“哦。”


    “崔郎不讚成嗎?”


    “我讚成怎樣,不讚成又怎樣。”崔淼長籲了一口氣,“靜娘,其實你才是我見過的最有主見的娘子,都按你說的辦吧。”


    “崔郎可以不去。”


    “讓你一個人去闖淮西?你覺得我會嗎?況且我本在淮西長大,對那裏十分熟悉。有我陪著你,總比你一個人去瞎撞要好得多。”
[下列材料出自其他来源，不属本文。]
/-- The first failure of R231 in the order of its table. -/
def cdCheck (m : ModelDecl) (d : CD) : Option CdFault :=
  let first := ((d.entries[0]?).bind (recOf m)).getD (lrOf 0)
  let used := cdUsed d
  let recs := used.map (fun u => (recOf m u.1, u.2))
  if !(decide (d.kt ≤ 63) && (!cdTwoD d || decide (d.kf ≤ 7))) then some .noFit
  else if (upTo (cdPhases d)).any (fun p => decide (d.nrb * 512 < windowRows d p)) then some .noFit
  else if 16 < d.reps * cdPhases d * d.nrb ∨ (d.wino ∧ d.reps ≠ 1) then some .noFit
  else if recs.any (fun r => match r.1 with | some v => decide (lrOuts v < d.cout) | none => false) then some .noFit
  else if !cdTwoD d && !decide (d.kf = 1 ∧ d.sf = 1 ∧ d.df = 1 ∧ d.fIn = 1 ∧ d.pf0 = 0 ∧ d.pf1 = 0) then some .badDesc
  else if d.dt * (d.kt - 1) < Nat.max d.pt0 d.pt1 ∨ d.df * (d.kf - 1) < Nat.max d.pf0 d.pf1 then some .badDesc
  else if cdTrans d ∧ cdTwoD d ∧ (4 < d.st ∨ 4 < d.sf) then some .badDesc
  else if cdOutT d = 0 ∨ cdOutF d = 0 then some .badDesc
  else if recs.any (fun r => match r.1 with | some v => !recAgrees d first r.2 v | none => true) then some .badDesc
  else if (!first.aInt8 && decide (2 ≤ d.inLay)) || (decide (d.outFmt = 3) && decide (2 ≤ d.outLay)) then some .badDesc
  else if d.wino && !(decide (d.kind = 1 ∧ d.kt = 3 ∧ d.kf = 3 ∧ d.st = 1 ∧ d.sf = 1 ∧ d.dt = 1 ∧ d.df = 1 ∧ d.nrb = 1
      ∧ cdOutT d % 2 = 0 ∧ cdOutF d % 2 = 0 ∧ d.stripe % 2 = 0) && winoRecords m d) then some .badDesc
  else if d.zrcOut && !(d.outPmDst && d.relu && decide ((d.outFmt = 2 ∨ d.outFmt = 3)
      ∧ (d.outLay = 0 ∨ d.outLay = 2 ∨ d.outLay = 3) ∧ outPosBytes d ≤ 32768)) then some .badDesc
  else if d.zrcIn && !d.inPmSrc then some .badDesc
  else if d.resv || (d.entryTop.take (cdCount d)).any (fun b => b) || decide (d.kt = 0 ∨ d.kf = 0 ∨ d.inLay = 7 ∨ d.outLay = 7 ∨ d.cin = 0 ∨ d.cout = 0 ∨ 1024 < d.cout ∨ d.tIn = 0 ∨ d.fIn = 0
      ∨ d.st = 0 ∨ d.sf = 0 ∨ 4 < d.sf ∨ d.dt = 0 ∨ d.df = 0 ∨ d.nrb = 0 ∨ 4 < d.nrb ∨ d.reps = 0 ∨ 16 < d.reps
      ∨ d.stripe = 0 ∨ (d.inLay = 3 ∧ d.cin % 16 ≠ 0) ∨ (d.outLay = 3 ∧ d.cout % 16 ≠ 0)) then some .badDesc
  else none

end Sys2Proof.Machine
end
    裴玄靜蒼白的麵頰有些泛紅了:“你真的沒有必要。”


    “這個嘛,你說了不算。”


    裴玄靜不作聲了。耳邊隻有柴火的劈啪聲,愈來愈劇烈,仿佛有什麽東西在無形中催促著它燃燒。


    許久,崔淼道:“靜娘,我隻問你一件事,隱娘建議你我遁出江湖,從此遠離是非紛爭,你到底怎麽想?”


    又過了許久,她才回答:“等找回玉龍子。”


    他看著她的眼睛:“那就一言為定。”


    9


    在地下遇見吐蕃囚犯論莽替之後,整整五個夜晚過去了,李彌沒有再去後院。


    他感到很迷茫,不知該怎樣度過剩下的時光。李彌是一個頭腦特別簡單的人,即使背熟了哥哥長吉的詩句,仍然對時間流逝沒有什麽概念。然而現在,他竟開始懂得度日如年的意思。


    此外,他還感到極端的孤獨。


    李彌從小與母親和哥哥相依為命。當他們相繼離世後,幸而又來了一個裴玄靜,才使他的生活能夠平順地延續下去。跟隨裴玄靜從昌穀來到長安,種種波折早就超出了李彌的理解能力,尤其是禾娘的出現和離去,更使他的內心發生了連自己都認識不到的巨大變化。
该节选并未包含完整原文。